Blackstone, Bain fund interests back at par

Two bellwether mega-funds are trading at or near par on the secondaries market, a big change from 2009, when these stakes were valued nearly 70% beneath GP-assigned values.

Valuations in the private equity secondaries market have seen a huge reversal this year, if the recent trading prices of interests in Blackstone’s $21.7 billion fifth fund and Bain Capital’s $10 billion tenth fund are any indication. Interests in both funds are currently trading near par, according to several sources.

Sources told PEO they have seen mega-funds make a huge recovery this year, and buyers are snapping up the fund interests that last year seemed untouchable. Last year, bellwether mega-funds including Blackstone V were trading on the secondaries market around 30 cents on the dollar, according to several secondaries sources. Secondaries prices are typically expressed as a discount to, or premium to, the GP-assigned “par” value.

A source said Blackstone and Bain have marked the portfolio companies in their funds to levels to which buyers in the secondaries market now agree. “Those funds have been written down and buyers are expecting decent returns from the adjusted basis of the assets,” the source said.

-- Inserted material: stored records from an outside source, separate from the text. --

-- ==== Sys2Proof/Machine/Dma.lean ====
section
/-!
DEFINITION. Sys2Proof/Machine/Dma.lean: DMA with its transposed form (R195, R247, R286), the off-load buffer: OFFLOAD_WRITE (R215 to
R217), PREFETCH_COMPLETION and PREFETCH_TIMEOUT (R219, R220).
-/
namespace Sys2Proof.Machine
open Sys2Proof

/-- The unit of poison of a place, and its absolute start. -/
def placeUnit (p : Place) : Nat := match p with
  | .hbm _ => 64
  | _ => 32
def placeKey (p : Place) : Nat := match p with
  | .hbm a => a
  | .tile t off => tileKey t off
  | .none => 0
/-- The poison that a copy of n bytes gives a destination unit: that of the first poisoned source unit it takes bytes
from (R286). -/
def copyPoison (s : State) (src dst : Place) (n l : Nat) : Option (Nat × Nat) :=
  let u := placeUnit dst
  let d := placeKey dst
  let lo := max l d - d
  let hi := min (l + u) (d + n) - d
  ((placeMarks s (src.plus lo) (hi - lo)).head?).map (fun m => (m.2.origin, m.2.number))
/-- Copying n bytes with their poison; a partial write to a poisoned unit is a consumption (R22, R285). -/
def copyBytes (s : State) (gen tile op : Nat) (src dst : Place) (n : Nat) : State :=
  let bytes := placeBytes s src n
  let part := placePartial s dst n
  let s1 := countWrite (countRead s tile src n) tile dst n
  let s2 := placeWrite s1 gen dst bytes (copyPoison s src dst n)
  checkPoison s2 gen tile op part

/-! ### Transposed reads (R195) -/

/-- Source row and column of the destination byte at an offset of the panelled operand of C rows and length R. -/
def transposedFrom (rows : Nat) (b : Nat) : Nat × Nat :=
  let panels := (rows + 31) / 32
  let panel := b / 4096
  (32 * (panel % panels) + b % 64 / 2, 64 * (panel / panels) + b % 4096 / 64)
/-- The address of a source element. -/
def sourceAt (src : Place) (d : Desc) (rc : Nat × Nat) : Place := src.plus (rc.1 * dmPitch d + 2 * rc.2)
/-- The bytes that a transposed read writes: positions beyond R or C are +0. -/
def transposedBytes (s : State) (src : Place) (d : Desc) : List Byte :=
  let total := panelBytes (dmCols d) (dmRows d) 32
  (List.range (total / 2)).flatMap (fun i =>
    let rc := transposedFrom (dmRows d) (2 * i)
    if rc.1 < dmRows d ∧ rc.2 < dmCols d then placeBytes s (sourceAt src d rc) 2 else [0, 0])
/-- The poison of a destination unit of a transposed read: that of an element it receives. -/
def transposedPoison (s : State) (src dst : Place) (d : Desc) (l : Nat) : Option (Nat × Nat) :=
  let u := placeUnit dst
  let base := placeKey dst
  ((List.range (u / 2)).findSome? (fun i =>
    if l + 2 * i < base then none
    else
      let rc := transposedFrom (dmRows d) (l + 2 * i - base)
      if rc.1 < dmRows d ∧ rc.2 < dmCols d then (placeMarks s (sourceAt src d rc) 2).head? else none)).map
    (fun m => (m.2.origin, m.2.number))
/-- A transposed read: edge tiles cost the bandwidth of full tiles (R195). -/
def transposedCopy (s : State) (gen tile op : Nat) (src dst : Place) (d : Desc) : State :=
  let bytes := transposedBytes s src d
  let part := placePartial s dst bytes.length
  let cost := ((dmRows d + 63) / 64) * ((dmCols d + 63) / 64) * 8192
  let s1 := countWrite (countRead s tile src cost) tile dst bytes.length
  checkPoison (placeWrite s1 gen dst bytes (transposedPoison s src dst d)) gen tile op part

/-! ### The off-load buffer (R215 to R220) -/

/-- Data bytes and block size of the buffer. -/
def blockData : Nat := 4096
def blockSize : Nat := 4160
/-- The first block of an off-load operand and the number of blocks of its transfer: bytes counts data (log 17). -/
def firstBlock (t : Template) (f : PlanFrame) (w : DWord) : Nat := oprAt t w f.iteration / blockSize
def blockCount (d : Desc) : Nat := (dmBytes d + blockData - 1) / blockData
/-- The trailer of a block without its crc (R216). -/
def trailerHead (block tensor frame step rank : Nat) : List Byte :=
  bytesLE 8 (block % 2 ^ 32 + 2 ^ 32 * (tensor % 2 ^ 32)) ++ bytesLE 8 (frame % 2 ^ 48) ++
  bytesLE 8 (step % 2 ^ 32 + 2 ^ 32 * (rank % 1024)) ++ List.replicate 32 0
/-- A block with its trailer. -/
def blockBytes (data : List Byte) (head : List Byte) : List Byte := data ++ head ++ bytesLE 8 (crc64 (data ++ head)).toNat
/-- The prefetch reads that a DMA from the buffer issues, one for each block. -/
def issuePrefetch (s : State) (t : Template) (f : PlanFrame) (d : Desc) (dst : Place) : State :=
  let b := firstBlock t f d.d4
  let reads : List Prefetch := (List.range (blockCount d)).map (fun i =>
    { slot := b + i, toHbm := decide (placeUnit dst = 64), dest := placeKey dst + blockData * i, tensor := dsTensor d,
      step := f.step, reread := false })
  { s with ctx.prefetches := s.ctx.prefetches ++ reads }

/-- The effect of a DMA operation. A transfer to the buffer is carried by OFFLOAD_WRITE; a replay repeats no host transfer
(R136, R217). -/
def dmaOp (f : PlanFrame) (t : Template) (d : Desc) (s : State) : State :=
  let src := placeOf s t f d d.d4
  let dst := placeOf s t f d d.d5
  if oprSpace d.d5 = 4 then s
  else if oprSpace d.d4 = 4 then (if f.replay then s else issuePrefetch s t f d dst)
  else if dmTranspose d then transposedCopy s f.gen (dsTile d) (dsIndex d) src dst d
  else copyBytes s f.gen (dsTile d) (dsIndex d) src dst (dmBytes d)
/-- DMA (R247). -/
def execDma (op : Fin 1048576) (cyc : Nat) (s : State) : Result := .next (withOp (atCycle s cyc) op 4 dmaOp)

/-- The off-load write of one block (R215 to R217): from cycle 2,400 on, of a DMA of the running plan frame that has issued.
The frame that produced the data is not told to the device: that field is free (log 18). -/
def offloadBlock (s : State) (op block : Nat) : State :=
  match s.fr.running, runningDesc s op, s.ctx.offload with
  | some f, some (t, d), some (addr, len) =>
    let b := firstBlock t f d.d5
    if (inFlight f op || isCompleted f op) ∧ dsClass d = 4 ∧ oprSpace d.d5 = 4 ∧ f.replay = false ∧ b ≤ block ∧
        block < b + blockCount d ∧ 2400 ≤ s.fr.cycle ∧ blockSize * (block + 1) ≤ len then
      let src := (placeOf s t f d d.d4).plus (blockData * (block - b))
      let produced := (Config.freeWord s.free).toNat + 2 ^ 32 * ((Config.freeWord (s.free + 1)).toNat % 65536)
      let head := trailerHead block (dsTensor d) produced f.step (rankField s)
      let bytes := blockBytes (placeBytes s src blockData) head
      let s := countRead { s with free := s.free + 2 } (dsTile d) src blockData
      let s := portBytes (active s (blockIo 0) 2 blockSize) 1 blockSize
      { s with mem.host := writeBytes s.mem.host (addr + blockSize * block) bytes }
    else s
  | _, _, _ => s
/-- OFFLOAD_WRITE (R217). -/
def execOffloadWrite (op : Fin 1048576) (block : Nat) (cyc : Nat) (s : State) : Result :=
  .next (offloadBlock (atCycle s cyc) op block)

/-- Whether a block passes the checks of R220. -/
def blockPasses (s : State) (p : Prefetch) (bytes : List Byte) : Bool :=
  let head := (bytes.drop blockData).take 56
  bytes.length == blockSize && decide (natLE ((bytes.drop 4152)) = (crc64 (bytes.take 4152)).toNat)
    && natLE (head.take 4) == p.slot && natLE ((head.drop 4).take 4) == p.tensor
    && natLE ((head.drop 16).take 4) == p.step && natLE ((head.drop 20).take 2) % 1024 == rankField s
/-- Delivering a block: received data is kept through a replay, so no run writes it (R219, R136). -/
def deliverBlock (s : State) (p : Prefetch) (data : List Byte) (poisoned : Bool) : State :=
  let mark := fun (_ : Nat) => if poisoned then some (if p.toHbm then (1, devStack p.dest) else (0, 0)) else none
  let s := if p.toHbm then writeHbm s .plain p.dest data mark else writeTile s none (p.dest / 2 ^ 23) (p.dest % 2 ^ 23) data mark
  { s with ctx.prefetches := s.ctx.prefetches.filter (fun x => !(x == p)) }
/-- A read that failed: read again once; the second failure delivers the block poisoned, EV-0330 (R220). -/
def prefetchFailed (s : State) (p : Prefetch) : State :=
  if p.reread then
    raise (deliverBlock s p (List.replicate blockData 0) true) 0x0330 unitPackage noLevel [p.slot]
  else { s with ctx.prefetches := s.ctx.prefetches.map (fun x => if x = p then { x with reread := true } else x) }
/-- The prefetch of a block. -/
def prefetchOf (s : State) (block : Nat) : Option Prefetch := s.ctx.prefetches.find? (fun p => p.slot == block)
/-- PREFETCH_COMPLETION (R220): a block's completions, or an error completion. -/
def execPrefetchCompletion (block : Nat) (bytes : List Byte) (completed : Bool) (cyc : Nat) (s : State) : Result :=
  let s := portBytes (active (atCycle s cyc) (blockIo 0) 1 bytes.length) 0 bytes.length
  .next (match prefetchOf s block with
    | none => s
    | some p =>
      if completed && blockPasses s p bytes then
        let s := deliverBlock s p (bytes.take blockData) false
        if p.reread then countCorrected s else s
      else prefetchFailed s p)
/-- PREFETCH_TIMEOUT (R220): no completion within 50 µs. -/
def execPrefetchTimeout (block : Nat) (cyc : Nat) (s : State) : Result :=
  let s := atCycle s cyc
  .next (match prefetchOf s block with
    | none => s
    | some p => prefetchFailed s p)

end Sys2Proof.Machine
end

Other factors that have contributed to the rise in mega-fund interest values include the success some big private equity firms have had in pushing back debt maturities on key portfolio companies. Some mega-funds have “done a good job of, in some cases, de-risking, and in other cases, extending the amount of time they have to work through specific company issues they have that scared buyers”, another source said.

In addition, many market participants agree the economy has become more stable since last year, a perception that tends to push fund interest prices nearer to par. While uncertainty remains, “people feel comfortable they know what risk is out there”, the source said.

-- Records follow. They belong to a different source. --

-- ==== Sys2Proof/Machine/Respond.lean ====
section
/-!
DEFINITION. Sys2Proof/Machine/Respond.lean: how Eomet admits a request and answers it on the port it came through (R468 to R483).
-/
namespace Sys2Proof.Machine
open Sys2Proof

/-- A status value (R476). -/
def statusCode : Status → Nat
  | .ok => 0
  | .accepted => 1
  | .busy => 2
  | .busyLive => 3
  | .badOpcode => 4
  | .badLength => 5
  | .badField => 6
  | .badValue => 7
  | .notPermitted => 8
  | .noTxn => 9
  | .notOwner => 10
  | .txnConflict => 11
  | .refusedState => 12
  | .signature => 13
  | .exhausted => 14
  | .failed => 15
/-- A response header and body as bytes (R475). -/
def responseBytes (x : Response) : List Byte :=
  bytesLE 2 x.opcode ++ bytesLE 2 (statusCode x.status) ++ bytesLE 4 x.tag.toNat ++ bytesLE 4 x.body.length ++
  bytesLE 4 (bitNat x.final) ++ bytesLE 6 x.frame ++ List.replicate 10 0 ++
  (x.digest ++ List.replicate (32 - x.digest.length) 0) ++ x.body
/-- The requester's port as EV-0106 reports it (R484). -/
def portField : Port → Nat
  | .host slot => 16 * slot.val
  | .mgmt _ _ => 1
  | .peer rank => 2 + 16 * rank.val
/-- The owner of a transaction that a port stands for (R488). -/
def portOwner : Port → Owner
  | .host _ => .host
  | .mgmt addr udp => .mgmt addr udp
  | .peer rank => .peer rank
/-- Pieces of n bytes. -/
def pieces (n : Nat) : Nat → List Byte → List (List Byte)
  | 0, _ => []
  | fuel + 1, bs => if bs.length ≤ n then [bs] else bs.take n :: pieces n fuel (bs.drop n)

/-! ### Sending a response -/

/-- A host slot. -/
def slotOf (s : State) (slot : Nat) : HostSlot := tget HostSlot.closed s.eo.slots slot
/-- Raising an MSI vector (R469). -/
def raiseMsi (s : State) (v : Nat) : State := { s with eo.msi := tmod 0 s.eo.msi v (· + 1) }
/-- A response on a host slot: its buffer, DONE and MSI vector; the final one closes the request. -/
def respondHost (s : State) (slot : Nat) (x : Response) : State :=
  raiseMsi { s with eo.slots := tmod HostSlot.closed s.eo.slots slot (fun h =>
    { openReq := if x.final then none else some x.opcode, done := h.done + 1, response := some x }) } slot
/-- A management source. -/
def sourceOf (s : State) (addr : Word) (udp : Half) : MgmtSource :=
  (s.eo.sources.find? (fun m => m.addr == addr && m.udp == udp)).getD { addr := addr, udp := udp, answered := [], opened := [] }
/-- Changing a management source; at most 16 are kept, the latest first (R472). -/
def setSource (s : State) (m : MgmtSource) : State :=
  { s with eo.sources := (m :: s.eo.sources.filter (fun x => !(x.addr == m.addr && x.udp == m.udp))).take 16 }
/-- Sending the fragments of a message of type 2 (R471). -/
def sendFragments (s : State) (addr : Word) (udp : Half) (seq : Word) (msg : List Byte) : State :=
  let parts := pieces 1400 64 msg
  parts.zipIdx.foldl (fun s x =>
    let frag := x.2 + (if x.2 + 1 = parts.length then 64 else 0)
    let head := datagramHead 2 frag seq x.1.length
    sendMgmt s (.response addr udp seq frag x.1 (authField s (head ++ x.1))) (32 + x.1.length)) s
/-- A response on the management port: a final one is kept with its sequence number among the last 64 (R472). -/
def respondMgmt (s : State) (addr : Word) (udp : Half) (seq : Word) (x : Response) : State :=
  let s := sendFragments s addr udp seq (responseBytes x)
  if x.final then
    let m := sourceOf s addr udp
    setSource s { m with answered := ((seq, x) :: m.answered).take 64, opened := m.opened.filter (· != seq) }
  else s
/-- A response to a peer, in C0 messages of at most 384 bytes (R474). -/
def respondPeer (s : State) (rank : Rank) (x : Response) : State :=
  let own : Rank := Fin.ofNat 1024 (s.plan.rank.getD 0)
  let msgs := (pieces 384 128 (responseBytes x)).map (fun b => ({ source := own, dest := rank, kind := .response, bytes := b } : C0Message))
  let s := { s with link.messages := s.link.messages ++ msgs }
  if x.final then { s with eo.peerOpen := tmod 0 s.eo.peerOpen rank.val (· - 1) } else s
/-- A response on the request's port. -/
def respond (s : State) (r : Req) (opcode : Nat) (st : Status) (final : Bool) (digest body : List Byte) : State :=
  let x : Response := { opcode := opcode, status := st, tag := r.tag, final := final, frame := now s, digest := digest, body := body }
  match r.port with
  | .host slot => respondHost s slot.val x
  | .mgmt addr udp => respondMgmt s addr udp r.seq x
  | .peer rank => respondPeer s rank x
/-- The readback digest of a state (R478). -/
def readback (opcode : Nat) (tag : Word) (state : List Byte) : List Byte :=
  sha256 ([0x5A, 0x4B, 0x52, 0x42] ++ bytesLE 2 opcode ++ bytesLE 4 tag.toNat ++ state)
/-- EV-0106 of a change of live state (R479). -/
def changeEvent (s : State) (r : Req) (opcode : Nat) : State :=
  raise s 0x0106 unitNone noLevel [opcode, r.tag.toNat, 0, portField r.port]
/-- A refusal: no effect (R476). -/
def refuse (s : State) (r : Req) (opcode : Nat) (st : Status) : State := respond s r opcode st true [] []
/-- The OK response of a command without effect. -/
def answer (s : State) (r : Req) (opcode : Nat) (body : List Byte) : State := respond s r opcode .ok true [] body
/-- The OK response of a command that changed state, with its digest and EV-0106. -/
def settled (s : State) (r : Req) (opcode : Nat) (state body : List Byte) : State :=
  respond (changeEvent s r opcode) r opcode .ok true (readback opcode r.tag state) body
/-- The OK response of a command that acknowledges with a digest and changes no live state (R479). -/
def acknowledged (s : State) (r : Req) (opcode : Nat) (state body : List Byte) : State :=
  respond s r opcode .ok true (readback opcode r.tag state) body

/-! ### Class C commands -/

/-- Accepting a class C command: it is open with its operands, and the acceptance digests what it locked (R477, R478). -/
def accept (s : State) (r : Req) (opcode : Nat) (args : List Nat) (digest : List Byte) : State :=
  respond { s with eo.opened := s.eo.opened ++ [{ opcode := opcode, req := r, args := args }] } r opcode .accepted false digest []
/-- The open command of an opcode that a request names by its port, tag and sequence number. -/
def openCommand (s : State) (r : Req) (opcode : Nat) : Option OpenCommand :=
  s.eo.opened.find? (fun c => c.opcode == opcode && c.req == r)
/-- The open command of an opcode that is open once. -/
def openOnce (s : State) (opcode : Nat) : Option OpenCommand := s.eo.opened.find? (fun c => c.opcode == opcode)
/-- Closing an open command. -/
def closeCommand (s : State) (c : OpenCommand) : State := { s with eo.opened := s.eo.opened.erase c }
/-- How many of a class C opcode may be open (R477). -/
def openLimit (opcode : Nat) : Nat := if [0x0203, 0x0303, 0x0415].contains opcode then 16 else 1
/-- Whether another of a class C opcode may open. -/
def canOpen (s : State) (opcode : Nat) : Bool :=
  decide (s.eo.opened.countP (fun c => c.opcode == opcode) < openLimit opcode)

/-! ### Admission (R470 to R474, R482, R483) -/

/-- What the management port serves without a key (R472). -/
def mgmtOpen : List Nat := [0x0101, 0x0102, 0x0105, 0x0106]
/-- What it never serves (R483, R519). -/
def mgmtRefused : List Nat := [0x0203, 0x0301, 0x0302, 0x0303, 0x0410, 0x0415, 0x0701, 0x0801, 0x0902, 0x0A04, 0x0A05]
/-- What the peer port serves (R474). -/
def peerServed : List Nat :=
  [0x0101, 0x0102, 0x0107, 0x010D, 0x0201, 0x0202, 0x0501, 0x0502, 0x0601, 0x0803, 0x0901]
/-- What recovery serves (R482). -/
def recoveryServed : List Nat := [0x0101, 0x0105, 0x0106, 0x0701, 0x0702, 0x0104]
/-- Why a request is refused before its opcode is looked at, if it is. -/
def refusal (s : State) (r : Req) (opcode : Nat) : Option Status :=
  let port := match r.port with
    | .host _ => none
    | .mgmt _ _ =>
      if s.eo.mgmtKey.isNone && !(mgmtOpen.contains opcode) then some Status.notPermitted
      else if mgmtRefused.contains opcode then some Status.notPermitted else none
    | .peer _ =>
      if s.plan.rank.isNone || s.plan.rank.any (fun r => s.link.expelled.contains r) then some Status.refusedState
      else if peerServed.contains opcode then none else some Status.notPermitted
  match port with
  | some st => some st
  | none => if s.pin.recovery && !(recoveryServed.contains opcode) then some .refusedState else none
/-- Whether a host slot still holds a class C command: nothing else reaches Eomet through it (R469). -/
def slotHeld (s : State) (r : Req) : Bool :=
  match r.port with
  | .host _ => s.eo.opened.any (fun c => c.req.port == r.port)
  | _ => false
/-- Serving a request: from boot stage 2 on (R499), after the checks above. -/
def serve (s : State) (r : Req) (opcode : Nat) (f : State → State) : State :=
  if (s.pin.stage < 2 ∧ !s.pin.recovery) ∨ slotHeld s r then s
  else
    match refusal s r opcode with
    | some st => refuse s r opcode st
    | none => f s
/-- Serving a class C request: another of its opcode may have to be BUSY. -/
def serveC (s : State) (r : Req) (opcode : Nat) (f : State → State) : State :=
  serve s r opcode (fun s => if canOpen s opcode then f s else refuse s r opcode .busy)

end Sys2Proof.Machine
end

Buyers these days include large secondaries firms and some public pensions looking to get quick exposure to certain managers. Many of the big secondaries players like Landmark Capital Partners, Pantheon and Lexington Partners have dry powder to spend on new deals, though one source told PEO firms with freshly raised funds are not yet feeling pressure to find deals as they have a few years to draw down funds.

Several large deals have transacted on the secondaries market in 2010, also different from last year, when smaller, one-off type deals characterised the market. Recently, AXA Private Equity agreed to buy $1.9 billion in LP stakes from Bank of America.